Zelensky is accurate about the diplomatic agreement, but he is less accurate about who broke it. “What was not known publicly at the time,” Petro told me, “was that [the Ukrainian delegates to the TCG] were told not to move forward on any of these points. Their job, as they saw it, was to delay negotiations until the Ukrainian army could launch a blitzkrieg into Donbas.” Sergei Garmash, a Ukrainian delegate to the Minsk TCG admitted that “Minsk serves to weaken Russia. It is only useful to Ukraine if it is not implemented; as soon as it is implemented, it is no longer to our advantage.” He was allegedly told by a Western diplomat that “Victors are never judged” and said that “nobody will say anything to you” if they “enter Donetsk militarily and liberate the territory.”
It was not Putin, but Zelensky who signed the agreement with no intention of honoring it.
Zelensky is also accurate that they “signed the exchange of prisoners.” But he is not accurate that Putin “didn’t do it.” On December 29, Zelensky’s office announced that “The mutual release of detainees has been completed. 76 of our people are safe in Ukrainian-controlled territory.” That this prisoner exchange was a fulfillment of the negotiations Zelensky is referring to is shown by mainstream Western media who reported at the time that “Ukrainian President Volodymyr Zelenskiy and Russian President Vladimir Putin agreed on the exchange during peace talks in Paris this month.”

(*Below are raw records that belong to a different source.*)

-- ==== Sys2Proof/Proofs/Invariants.lean ====
section
/-!
PROOFS. The invariants of the machine (O56, O57), the completion of every command (O55), and the command that refutes the
frame of O60.
-/

namespace Sys2Proof.Proofs

open Sys2Proof Sys2Proof.Machine Sys2Proof.Laws

/-- Every command keeps the queue, the strands' field maps and the device's canonical form. -/
theorem keeps_of_exec {c : Instr} {s t : State} (e : exec c s = .next t) : Keeps s t := by
  have h : Answers s s (exec c s) c.wf := (Keeps.refl s).exec c
  cases hw : c.wf with
  | true => exact (h.goes hw).kept t e
  | false =>
    rw [h.stops hw] at e
    cases e

/-- A step keeps the strands' field maps and the device's canonical form. -/
theorem keeps_of_step {s t : State} (e : step s = .next t) : (strandsOk s → strandsOk t) ∧ DevKeeps s.dev t.dev := by
  unfold step at e
  split at e
  · cases e
    exact ⟨id, id⟩
  · have h := keeps_of_exec e
    exact ⟨h.strands, h.dev⟩

theorem memoryOk_iff (s : State) : memoryOk s ↔ DevOk s.dev :=
  ⟨fun ⟨hd, hp, hr⟩ => ⟨hd, hp, hr⟩, fun h => ⟨h.dram, h.peat, h.regs⟩⟩

/-- Settles O55: what every command answers, by cases over the commands. -/
theorem wellFormedCommandsComplete : Obligations.WellFormedCommandsComplete := by
  intro c s
  have h : Answers s s (exec c s) c.wf := (Keeps.refl s).exec c
  exact ⟨fun hw => (h.goes hw).runs, h.stops⟩

/-- Settles O56: each command keeps the field maps of every strand. -/
theorem strandsStayWellFormed : Obligations.StrandsStayWellFormed :=
  fun _ _ h e => (keeps_of_step e).1 h

/-- Settles O57: each command keeps the canonical form of the memories and of the register space. -/
theorem memoryStaysCanonical : Obligations.MemoryStaysCanonical :=
  fun s t h e => (memoryOk_iff t).2 ((keeps_of_step e).2 ((memoryOk_iff s).1 h))

/-! ### A repair of the self-test engines flushes lines (R375) -/

/-- The first half of O60 holds. -/
theorem commands_leave_the_queue : commandsLeaveTheQueue := fun _ _ _ e => (keeps_of_exec e).queue

/-- A clean line in way 0 of an LLC slice, and a finding that self-test engine 0 holds: a failing checker of that way. -/
def heldChecker : State :=
  { State.reset with
    dev := { Dev.reset with
      regs := [(0x7001010, 2#64 ^ 41)]
      engines := [(0, { held := .checker 7 0 0 })]
      llc := [(0, some ⟨0, false, false, 0, 0⟩)] } }

/-- SLICE_GO with REPAIR retires the way, which writes back and drops its lines. -/
theorem sliceGo_drops_line : ∃ t, exec (.sliceGo .other 0 (2#64 ^ 25)) heldChecker = .next t ∧ t.dev.llc = [] :=
  ⟨_, rfl, by decide⟩

/-- Refutes O60: SLICE_GO, which `recordsOnly` lists, repairs the finding that an engine holds; when that is a checker of an
LLC way, the way is retired and the line that it held leaves the slice. -/
theorem not_framesOfCommands : ¬ Obligations.FramesOfCommands := by
  rintro ⟨-, h⟩
  obtain ⟨t, e, ht⟩ := sliceGo_drops_line
  obtain ⟨-, -, -, -, hl, -⟩ := h _ _ t (.inr (.inr (.inl ⟨_, _, _, rfl⟩))) e
  rw [ht] at hl
  cases hl

end Sys2Proof.Proofs
end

Worse is that the 2019 discussions were just a part of the larger Minks Agreement discussions. It is now known that it was not only Kiev’s instructions to use the 2019 talks to “delay negotiations until the Ukrainian army could launch a blitzkrieg into Donbas,” but that it was also Ukraine, Germany, and France’s intention for the entire Minsk Agreements, as has now been verified by statements by each of Putin’s partners in signing the Agreement: Ukrainian President Pyotr Poroshenko, German Chancellor Angela Merkel, and French President François Hollande. Zelensky has also reportedly said that he told Merkel and Macron that “as for Minsk as a whole…We cannot implement it like this.”
And Minsk was not the first time that Ukraine, and not Putin, broke an agreement. After the Donetsk and Lugansk regions of Donbas voted in favor of sovereignty, Pyotr Poroshenko was elected president of Ukraine. He initiated negotiations for a peaceful settlement with rebel leaders in the Donbas. The talks were promising, and, by the end of the next month, a formula for peacefully keeping Donbas in Ukraine had been found. At this point, on June 24, the Russian parliament rescinded the authority to use troops abroad. A peace was possible. But instead, Nicolai Petro reports, the government in Kiev decided that Putin’s decision to withdraw troops put the Ukrainian military in a new advantage, and, instead of pursuing the peace, Poroshenko ordered the launch of attacks to recapture Donbas militarily.
Though much of the media focus has been on the tone of what was said, not enough attention has been paid to what was said, which included key ideas going forward, including negotiating an end to the war or going on fighting it and offering Ukraine a security guarantee that does not risk a Russian-American war and the risk of World War III.